Metadata-Version: 2.2
Name: hadronis
Version: 0.1.0
Summary: High-performance Geometric GNN Engine
Author: Louis Chereau
License: MIT OR Apache-2.0
Classifier: Programming Language :: Python :: 3
Classifier: Programming Language :: Python :: 3 :: Only
Classifier: Programming Language :: Python :: 3.10
Classifier: Programming Language :: Python :: 3.11
Classifier: Programming Language :: Python :: 3.12
Requires-Python: >=3.10
Requires-Dist: numpy
Requires-Dist: pydantic>=2.0
Provides-Extra: dev
Requires-Dist: pytest; extra == "dev"
Requires-Dist: ruff; extra == "dev"
Requires-Dist: pre-commit; extra == "dev"
Requires-Dist: build; extra == "dev"
Requires-Dist: pybind11; extra == "dev"
Requires-Dist: cmake; extra == "dev"
Requires-Dist: ninja; extra == "dev"
Requires-Dist: matplotlib>=3.10.8; extra == "dev"
Requires-Dist: psutil>=7.2.2; extra == "dev"
Description-Content-Type: text/markdown

# Hadronis

[![PyPI version](https://img.shields.io/pypi/v/hadronis)](https://pypi.org/project/hadronis/) [![Python versions](https://img.shields.io/pypi/pyversions/hadronis)](https://pypi.org/project/hadronis/) [![PyPI downloads](https://img.shields.io/pypi/dm/hadronis)](https://pypi.org/project/hadronis/) [![CodSpeed](https://img.shields.io/badge/CodSpeed-Performance%20Tracking-blue?logo=github&style=flat-square)](https://codspeed.io/louischereau/Hadronis?utm_source=badge)
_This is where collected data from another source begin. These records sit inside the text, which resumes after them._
/-- R196 and R204 to R206: EINFO reports a list's entries, state, split and applications; ESPILL writes a CLOSED list's
entries as an image at home and makes the list SPILLED; ELOAD of an image's handle makes a new CLOSED list of its entries.
Where it rests on the model's own choices: log entry 57. -/
def Obligations.ListImages : Prop :=
  ∀ (s : State) (d a b : Reg) (e f : Bool) (n : Nat) (l : EList), quiet s → full s a → full s b → free s d → noRemote s →
    let s' := s.askAgain
    (names s' (g s a) n l →
      (g s b = 0 → exec (.einfo d a b e f) s = .next (wrote s' 4 d (BitVec.ofNat 64
        ((l.entries.length + l.spilled) % 2 ^ 32 +
          (match l.st with | .active => 0 | .closed => 1 | .spilled => 2 | _ => 3) * 2 ^ 32 +
          (if l.image.isSome then 2 ^ 35 else 0) +
          (match l.st with | .applying _ k _ => k | .committing k _ => k | _ => 0) % 256 * 2 ^ 40)))) ∧
      (g s b = 1 → exec (.einfo d a b e f) s = .next (wrote s' 4 d (BitVec.ofNat 64 l.faddr.toNat)))) ∧
    (names s' (g s a) n l → l.st = .closed → (g s b).toNat % 64 = 0 → isLocal ((g s b).toNat % 2 ^ 52) = false →
      let va := (g s b).toNat % 2 ^ 52
      carriedFrom s' s (.espill d a b e f)
        (do let image := imageBytes l.entries (l.image.getD 0) l.ctx
            writeVa (← threadAgent) va image (accessInfo 3 true false 3 false false)
            modMyList n (spilledTo va))
        (fun _ t => wrote (t.dropWaits s.run.cur) 4 d (BitVec.ofNat 64 (va + 2 ^ 63)))) ∧
    (∀ va, resolveHandle (g s a) s' = .ok (some (.image va)) s' →
      carriedFrom s' s (.eload d a e)
        (do let es ← loadChain va
            checkAdded es.length 0
            let p ← makeList { st := .closed, owner := (← me) / 8, maker := some (← me),
                               ctx := (← myThread).kern.ctxid.toNat, entries := es }
            myHandle p)
        (fun h t => wrote (t.dropWaits s.run.cur) 4 d h))

/-- R136, R171, R196, R201, R283, R284, R287: an engine instruction outside collecting mode checks its operands, performs a
release at its completion object's scope, and forks its operation; the PC moves on and no register changes.
Where it rests on the model's own choices: log entries 14 and 41. -/
def Obligations.EngineForks : Prop :=
  ∀ (s : State) (d a b : Reg) (e f : Bool) (obj : Nat), quiet s → full s a → full s b → full s (b + 1) → free s d →
    (cur s).lists = [] →
    let z := (g s (b + 1)).toNat
    let x := (g s a).toNat % 2 ^ 52
    let y := (g s b).toNat % 2 ^ 52
    (full s d → checkObject (g s d) s = .ok obj s → z < 2 ^ 32 → checkRange x z false s = .ok () s →
      checkRange y z true s = .ok () s →
      carried s (.copy d a b e f) (objectRelease obj) (fun _ t => moved (forked t (.copy x y z) obj 10) 4)) ∧
    (∀ n l, checkObject (g s b) s = .ok obj s → names s (g s a) n l →
      carried s (.eapply a b e f) (do objectRelease obj; modMyList n applying)
        (fun _ t => moved (forked t (.eapply (some n) none false) obj 4) 4) ∧
      carried s (.eapplyO a b e f) (do objectRelease obj; modMyList n applying)
        (fun _ t => moved (forked t (.eapply (some n) none true) obj 5) 4)) ∧
    (∀ va, checkObject (g s b) s = .ok obj s → resolveHandle (g s a) s = .ok (some (.image va)) s →
      carried s (.eapply a b e f) (objectRelease obj) (fun _ t => moved (forked t (.eapply none (some va) false) obj 4) 4) ∧
      carried s (.eapplyO a b e f) (objectRelease obj)
        (fun _ t => moved (forked t (.eapply none (some va) true) obj 5) 4)) ∧
    (full s d → checkObject (g s d) s.askAgain = .ok obj s.askAgain →
      carriedFrom s.askAgain s (.copys d a b e f)
        (do let p ← readShape (g s a)
            let q ← readShape (g s b)
            let accept := fun (c : Nat) => decide (c ≤ 7) || c == 12
            checkFat accept p.base (BitVec.ofNat 64 p.addr)
            checkFat accept q.base (BitVec.ofNat 64 q.addr)
            shapeChecks (copysChecks p q)
            p.elements.forM fun va => checkRange va (elemBytes p.fmt) false
            q.elements.forM fun va => checkRange va (elemBytes q.fmt) true
            objectRelease obj
            return (p, q))
        (fun r t => moved ((forked t (.copys r.1.raw r.2.raw) obj 11).dropWaits s.run.cur) 4)) ∧
    (carried s (.alloc d a e) (release s.run.cur .die) (fun _ t =>
      let n := (g s a).toNat
      if n = 0 ∨ 65536 < n ∨ (t.core (s.run.cur / 8)).regs.allocbase.getLsbD 63 = false then wrote t 4 d 0
      else
        let t' := forked t (.alloc d.toNat n) 0 8
        t'.setThread t'.run.cur { cur t' with
          empty := if d = 0 then (cur t').empty else (cur t').empty ||| ((1 : BitVec 32) <<< d.toNat)
          pc := (cur t').pc + 4 })) ∧
    ((g s b).toNat ≠ 0 → (g s b).toNat ≤ 65536 →
      (x = 0 → exec (.free a b e f) s = .next (moved s 4)) ∧
      (x ≠ 0 → x % (64 * 2 ^ sizeClass (g s b).toNat) = 0 →
        carried s (.free a b e f) (release s.run.cur .die)
          (fun _ t => moved (forked t (.free x (g s b).toNat) 0 9) 4)))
**A minimal, CPU-Optimized PaiNN Inference Pipeline for Molecular Graph Neural Networks**

## Overview

Hadronis is a low-latency, single-molecule all-in-one inference pipeline for molecular graph neural networks (GNNs), designed for CPU-bound scientific computing where per-configuration evaluation time matters. It currently targets a PaiNN-style equivariant architecture rather than arbitrary GNNs, letting the implementation focus on optimizing a single, well-motivated model family instead of reimplementing a generic GNN framework. It combines the speed of C++ with the flexibility of Python, targeting real-world chemistry and physics applications.

## Why Hadronis?

Many molecular ML applications now require fast, per-configuration evaluations rather than just large-batch screening. Examples include molecular dynamics (MD) and Monte Carlo simulations with learned potentials, real-time exploration of potential energy surfaces, and tight control loops where a single molecule (or a small system) must be evaluated at every step. In these regimes, the primary constraint is latency per inference rather than total throughput over huge libraries.

Hadronis focuses on this setting: a compact, CPU-optimized structure → properties engine that can sit inside inner simulation loops or interactive workflows, providing geometry-aware predictions (for example, energies, forces, or other observables) for a single molecular configuration at a time. It is intended to be embedded in MD or other simulation codes as a surrogate for more expensive electronic-structure calculations when appropriate, or as a fast pre-screening layer to decide when higher-level methods should be called.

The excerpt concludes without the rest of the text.